**** Data to process

/-- A command chain (R278, R279). -/
structure Chain where
  en : Bool := false
  flt : Bool := false
  hold : Bool := false
  mt : Nat := 0
  base : Nat := 0
  sz : Nat := 0
  issued : Nat := 0
  done : Nat := 0
  run : Run := .idle
  /-- the record of the running command, as it was read (R280) -/
  record : Nat := 0
  /-- accesses of the running command performed so far: elements, or pieces of an area -/
  pos : Nat := 0
  /-- double words of the running copy's shape descriptor (R287) -/
  shape : List Nat := []
  /-- every access of the running command has been issued -/
  fin : Bool := false
  /-- the cycle from which the engine makes its next access -/
  next : Nat := 0
  /-- bytes counted in TILE.SBPEND and not yet acknowledged -/
  pend : Nat := 0
  /-- writes and tokens sent to another package and not yet acknowledged: number, bytes, and whether the running command sent it -/
  remote : List (Nat × Nat × Bool) := []
  /-- tokens a port copy has still to deliver: port address and token -/
  port : List (Word × Token) := []
  /-- exponent results still to be written -/
  results : Nat := 0
  /-- object stripes still to arrive: TAG -/
  stripes : List Nat := []
  /-- a collective instance the command has joined: (GID, instance) -/
  coll : Option (Nat × Nat) := none
deriving DecidableEq, Repr, Inhabited

/-- A request of an exponent lane (spec/05_float.md R143): a slot's, with its cycle of issue, a chain's or the sequencer's. -/
inductive ExpReq where
  | slot (c : CopyRef) (ce : Nat) (dst : PDst) (v : Word) (iss : Nat)
  | chain (mt off : Nat) (bytes : List Byte)
  | seq
deriving DecidableEq, Repr, Inhabited

/-- A lane of an exponent engine. -/
structure Lane where
  slots : List ExpReq := []
  chain : List ExpReq := []
  /-- consecutive cycles a chain request has waited -/
  waited : Nat := 0
  /-- requests started, with the cycle in which their result returns -/
  flight : List (Nat × ExpReq) := []
  /-- results of a chain that wait for the shared port of their memory tile: memory tile, offset, bytes -/
  back : List (Nat × Nat × List Byte) := []
deriving DecidableEq, Repr, Inhabited

/-- A participant of a collective instance (R294). -/
structure CollMember where
  tile : Nat := 0
  type : Nat := 0
  body : CColl := { src := 0, dst := 0, count := 0, gid := 0, rank := 0, op := .f32add }
  /-- in a group that spans packages: the bytes of SRC as they were read at the start of the command, or the cause of its fault -/
  src : Option (List Byte) := none
  fault : Nat := 0
deriving DecidableEq, Repr

/-- A stripe of a fetch that has been asked for (R290, R430). -/
structure Stripe where
  tag : Nat := 0
  tile : Nat := 0
  va : Nat := 0
  len : Nat := 0
  /-- bytes received: offset and byte -/
  got : Tab Byte := []
deriving DecidableEq, Repr, Inhabited

/-! ## Rings, KV unit and sequencer -/

/-- A query token diverted into the query FIFO, with its side data (spec/14_attention.md R327). -/
structure QTok where
  /-- first entry and bytes -/
  start : Nat := 0
  size : Nat := 0
  ret : Bool := false
  e : Nat := 0
  list : Nat := 0
  lfirst : Nat := 0
  lcm1 : Nat := 0
  /-- LI, once `pgnext` has set it (R328) -/
  li : Option Nat := none
  /-- the ring message whose slots are still being written into the FIFO; 0: it is whole -/
  msg : Nat := 0
deriving DecidableEq, Repr, Inhabited

/-- A slot of a ring (spec/13_rings.md R296): slot `k` of the `n` of a message, counted as on a course ring, where a slot of a wall ring
carries two; and where it is addressed. Message 0 is traffic that is not followed, which leaves the ring after `hops` stops. -/
structure RSlot where
  msg : Nat := 0
  k : Nat := 0
  n : Nat := 1
  /-- it belongs to a query token, which travels clockwise -/
  query : Bool := false
  pkg : Nat := 0
  tile : Nat := 0
  hops : Nat := 0
deriving DecidableEq, Repr, Inhabited

/-- A stop of a ring in one direction (R296, R297). -/
structure RStop where
  /-- slots to be inserted: a tile's injection queue, or what has crossed to this ring (R298) -/
  queue : List RSlot := []
  /-- a slot of traffic that is not followed is ready: the stops it has to go -/
  other : Option Nat := none
  /-- such traffic was granted last -/
  turn : Bool := true
  /-- consecutive occupied slots that have passed while a slot was ready -/
  pass : Nat := 0
  latch : Option RSlot := none
  /-- the cycle of the last splice, plus 1 -/
  spliced : Nat := 0
deriving DecidableEq, Repr, Inhabited

/-- A slot in the package gateway's buffer, or on a link of the package ring behind it (R298): the wall it left, 4 for the plinth; whether
it is on the link, in which direction (0 clockwise, 1 counter-clockwise, 2 a spoke), and until when. -/
structure LinkSlot where
  slot : RSlot := {}
  wall : Nat := 0
  sent : Bool := false
  dir : Nat := 0
  at' : Nat := 0
deriving DecidableEq, Repr, Inhabited

/-- What the first slot of a query token decided at a stop, for the slots behind it (R304). -/
inductive RingWay where
  | taken
  | gone
  | lap
  | onward (pkg tile : Nat)
deriving DecidableEq, Repr, Inhabited

/-- An operation on a KV set (R307, R308, R316). -/
inductive KvOp where
  | alloc (slot inc : Nat)
  | ref (set : Nat)
  | free (set : Nat)
  | pin (set : Nat)
  | unpin (set : Nat)
  | write (set slot inc page pos : Nat) (tent : Bool) (row : List Byte)
  | commit (set slot inc : Nat) (mask : Word)
  /-- the entry and the bytes of a set, read for a spill; its masks, and its bytes, written by a recall (spec/15_requests.md R352) -/
  | image (set : Nat)
  | masks (set vmask tmask : Nat)
  | fill (set : Nat) (bytes : List Byte)
deriving DecidableEq, Repr, Inhabited

/-- An operation on its way to a KV unit. -/
structure KvMsg where
  op : KvOp := .ref 0
  /-- the tile of the issuing banker; none for an operation whose answer nobody waits for -/
  from' : Option Nat := none
deriving DecidableEq, Repr, Inhabited

/-- Registers of a tile's KV pool, match unit and query FIFO. -/
structure RingStop where
  rscfg : Word := 0
  qdrop : Nat := 0
  qskip : Nat := 0
  /-- match entries, 128 bits -/
  entries : Tab Nat := []
  kvpool : Word := 0
  kvstat : Word := 0
  nset : Nat := 0
  /-- KVFREE.HEAD -/
  head : Nat := 0xFFFFF
  kvq : List KvMsg := []
  /-- query FIFO: tokens in arrival order, entries in use, next entry -/
  fifo : List QTok := []
  used : Nat := 0
  next : Nat := 0
deriving DecidableEq, Repr, Inhabited

/-- A microword that has begun and waits between two of its accesses. -/
inductive SeqMid where
  | none
  /-- `pgload`: its set is pinned, and its page waits to be streamed: set, address of the page, VAL (R329) -/
  | page (set pa : Nat) (vals : List Byte)
  /-- `fold`: its set is pinned: set, address of the page, block, d, positions still to fold, their number so far, and bytes counted in
  TILE.SBPEND (R334) -/
  | fold (set pa rub dim : Nat) (left : List Nat) (n pend : Nat)
deriving DecidableEq, Repr, Inhabited

/-- An attention sequencer (spec/14_attention.md R318–R320). -/
structure Seq where
  a : Tab PReg := []
  pc : Nat := 0
  store : Tab Nat := []
  ascfg : Word := 0
  entry : Nat := 0
  /-- 0 idle, 1 running, 2 waiting, 3 faulted -/
  st : Nat := 0
  cause : Nat := 0
  acause : Nat := 0
  /-- the cycle from which it may issue -/
  nextIssue : Nat := 0
  /-- a stop is asked for (`asstat` operation 2) -/
  stopReq : Bool := false
  /-- a start is on its way (R320) -/
  starting : Bool := false
  /-- the test `mwait` waits on: semaphore, threshold, take, destination -/
  mwSem : Nat := 0
  mwThr : Nat := 0
  mwTake : Bool := false
  mwDst : Nat := 0
  /-- exponent requests not yet returned -/
  engine : Nat := 0
  mid : SeqMid := .none
deriving DecidableEq, Repr, Inhabited

/-! ## Tile -/

/-- A traced event of the current cycle: its place in the order of R414, its entry, whether the entry is recorded, and, when it
fires the trigger, whether TRIG is posted and VALUE (spec/18_system.md R412 to R414). -/
structure TraceItem where
  key : Nat := 0
  entry : Nat := 0
  kept : Bool := false
  fire : Option (Bool × Nat) := none
deriving DecidableEq, Repr, Inhabited

/-- Trap, snapshot and debug registers of a tile (spec/18_system.md). -/
structure TileSys where
  tvec : Word := 0
  tfbase : Word := 0
  ebrk : Bool := false
  ten : Bool := false
  snapbase : Word := 0
  /-- TRACECTL without FROZEN -/
  tracectl : Word := 0
  frozen : Bool := false
  trigctl : Word := 0
  fired : Bool := false
  /-- entries still to record after the trigger, plus 1; 0: not triggered -/
  post : Nat := 0
  lost : Nat := 0
  wrap : Bool := false
  wptr : Nat := 0
  trace : Tab Nat := []
  /-- events of the current cycle (R414) -/
  traceBuf : List TraceItem := []
  platch : Tab Word := []
  platchB : Word := 0
  posted : List Posted := []
  /-- faults waiting for a place in the queue (R396) -/
  posters : List Posted := []
deriving DecidableEq, Repr, Inhabited

/-- Memory registers and queues of a tile. -/
structure TileMem where
  /-- BKMT.MASK (R209) -/
  bkmt : Nat := 1
  mwin : Tab Word := []
  mwdrop : Nat := 0
  ports : Tab Port := []
  tags : Tab TagEnt := []
  /-- the cycle of the last change of a tag table, plus 1, and what the tables held at the start of that cycle -/
  tagsAt : Nat := 0
  tagsWas : Tab TagEnt := []
  loads : List LoadEnt := []
  stores : List StoreEnt := []
  pfs : List PfEnt := []
  nextId : Nat := 0
  tlb : List Tlb := []
  lines : List Line := []
  useClock : Nat := 0
  /-- lines that an issuer has read past the bank's copy of them -/
  reread : List (Issuer × Nat) := []
  /-- in unordered mode: the cycle in which an issuer last passed an acquire (spec/10_ordering.md R256) -/
  floors : List (Issuer × Nat) := []
  /-- in unordered mode: the cycle in which an issuer last had a read return or a `wait` pass (R244, R256) -/
  seen : List (Issuer × Nat) := []
  /-- memory tiles given up by their owner while accesses were still queued at their ports (spec/09_memory.md R208) -/
  closing : List Nat := []
  /-- walks that a fetch, an engine, the sequencer or a prefetch of the tile waits for, by page × 8 + who asks: 1 under way, 2 failed, 3
  failed on an uncorrectable error; 4 and 5 the same once the asker has had a turn since (spec/09_memory.md R234; log entry 137) -/
  asked : Tab Nat := []
  sbpend : Nat := 0
deriving DecidableEq, Repr, Inhabited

********

*Exercise requirements:* Starting at the top of the data above, repeat every line exactly until the line containing "run : Run := .idle" has been given, then stop.

*Result below:*
/-- A command chain (R278, R279). -/
structure Chain where
  en : Bool := false
  flt : Bool := false
  hold : Bool := false
  mt : Nat := 0
  base : Nat := 0
  sz : Nat := 0
  issued : Nat := 0
  done : Nat := 0
  run : Run := .idle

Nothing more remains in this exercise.